There are more than 30 types of back supports available for spine disorders. This website will discuss several common types and why they are used.

  • Neck Braces
  • Trochanteric Belts
  • Sacroiliac and Lumbosacral Belts
  • Corsets
  • Rigid Braces
  • Hyperextension Braces
  • Molded Jackets
  • Lifting Belts
  • Clinical Uses
  • Goals of Spinal Bracing
  • Possible Drawbacks


Neck Braces

Neck braces are used to provide stability of the cervical spine after neck surgery, a trauma to the neck, or as an alternative to surgery. They are probably the type of spinal brace you most commonly see people wearing. There are several types available, including:

Soft Collar - This flexible brace is placed around the neck. It is typically used after a more rigid collar has been worn for the major healing. It is used as a transition to wearing no collar.

Philadelphia Collar - This is a more rigid/stiff collar that has a front and back piece that attaches with Velcro on the sides. It is usually worn 24 hours a day until your physician instructs you to remove it. This collar is used for conditions such as: a relatively stable cervical (upper spine) fracture, cervical fusion surgery, or a cervical strain. Another similar type is the Miami cervical brace.

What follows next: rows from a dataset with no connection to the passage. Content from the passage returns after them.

-- ==== Sys2Proof/Laws/Checksum.lean ====
section
/-! SUPPORT. The checksum functions as plain folds. -/

namespace Sys2Proof.Machine

@[simp] theorem strictly_eq {w : Nat} {α : Type} (x : BitVec w) (f : BitVec w → α) : strictly x f = f x := by
  unfold strictly
  split
  · rename_i h
    rw [show x = 0 from BitVec.eq_of_toNat_eq (by simpa using h)]
  · rename_i m h
    rw [show BitVec.ofNat w (m + 1) = x from BitVec.eq_of_toNat_eq (by
      have := x.isLt
      rw [BitVec.toNat_ofNat, h, Nat.mod_eq_of_lt]
      omega)]

@[simp] theorem crcFrom_nil (c : Half) : crcFrom c [] = c := rfl

@[simp] theorem crcFrom_cons (c : Half) (d : Byte) (ds : List Byte) :
    crcFrom c (d :: ds) = crcFrom (crcByte c d) ds := by
  simp [crcFrom]

theorem crcFrom_append (c : Half) (s t : List Byte) : crcFrom c (s ++ t) = crcFrom (crcFrom c s) t := by
  induction s generalizing c with
  | nil => rfl
  | cons d ds ih => simp [ih]

theorem crcFrom_eq_foldl (c : Half) (s : List Byte) : crcFrom c s = s.foldl crcByte c := by
  induction s generalizing c with
  | nil => rfl
  | cons d ds ih => simp [ih]

@[simp] theorem sumFrom_nil (a b : Byte) : sumFrom a b [] = be16 a b := rfl

@[simp] theorem sumFrom_cons (a b d : Byte) (ds : List Byte) :
    sumFrom a b (d :: ds) = sumFrom (a + d) (b + (a + d)) ds := by
  simp [sumFrom]

end Sys2Proof.Machine
end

Sterno-Occipital Mandibular Immobilization Device (SOMI) - A SOMI is a brace that holds your neck in a straight line that matches up with your spine. It offers rigid support to a damaged neck and prevents the head from moving around. With this brace, you are unable to bend or twist your neck. The restriction of motion helps the muscles and bones to heal from injury or surgery.

If you look at what the name means, you will better understand what a SOMI does: "sterno" means your upper and middle chest, "occipital" is the base of your skull, "mandibular" refers to your jaw and chin, and "immobilization" describes the support and movement restriction the brace offers. The SOMI is worn on the parts of the body for which it is named. First, there is a chin piece that the lower jaw rests on. Second, the chin piece connects by straps to a headband that is worn across the forehead. Third, the chin piece connects to a chest piece by a front metal extension. Finally, the chest piece then rests on the upper and middle chest - sort of like a vest. This connects to the occipital piece, which supports the base of the head.

This brace is obviously a bit more complicated and cumbersome than some of the others, but it provides excellent support for an injured neck.

Halo - The main purpose of the halo is to immobilize the head and neck. This is the most rigid of the cervical braces. It is only used after complex cervical spine surgery or if there is an unstable cervical fracture. The halo looks a lot like the word sounds. It has a titanium ring (halo) that goes around your head, secured to the skull by four metal pins. The ring then attaches by four bars to a vest that is worn on the chest. The vest offers the weight to hold the ring and neck steadily in place. The Halo is worn 24 hours a day until the spine injury heals.

Trochanteric Belts

The trochanteric belt is usually prescribed for sacroiliac joint pain or pelvic fractures. The belt fits around the pelvis, between the trochanter (a bony portion below the neck of your thigh bone) and the iliac (pelvis) ridges/crests. It is about five to eight centimeters wide and it buckles in front, just like a regular belt.

Sacroiliac and Lumbosacral Belts

The lumbosacral belt helps to stabilize the lower back. These belts are usually made of heavy cotton reinforced by lightweight stays. The pressure can be adjusted through laces on the side or back of the belt. These belts range in widths between 10 to 15 centimeters, and 20 to 30 centimeters. The sacroiliac belt is used to prevent motion by putting a compressive force on the joints between the hipbone and sacrum (base of the spine).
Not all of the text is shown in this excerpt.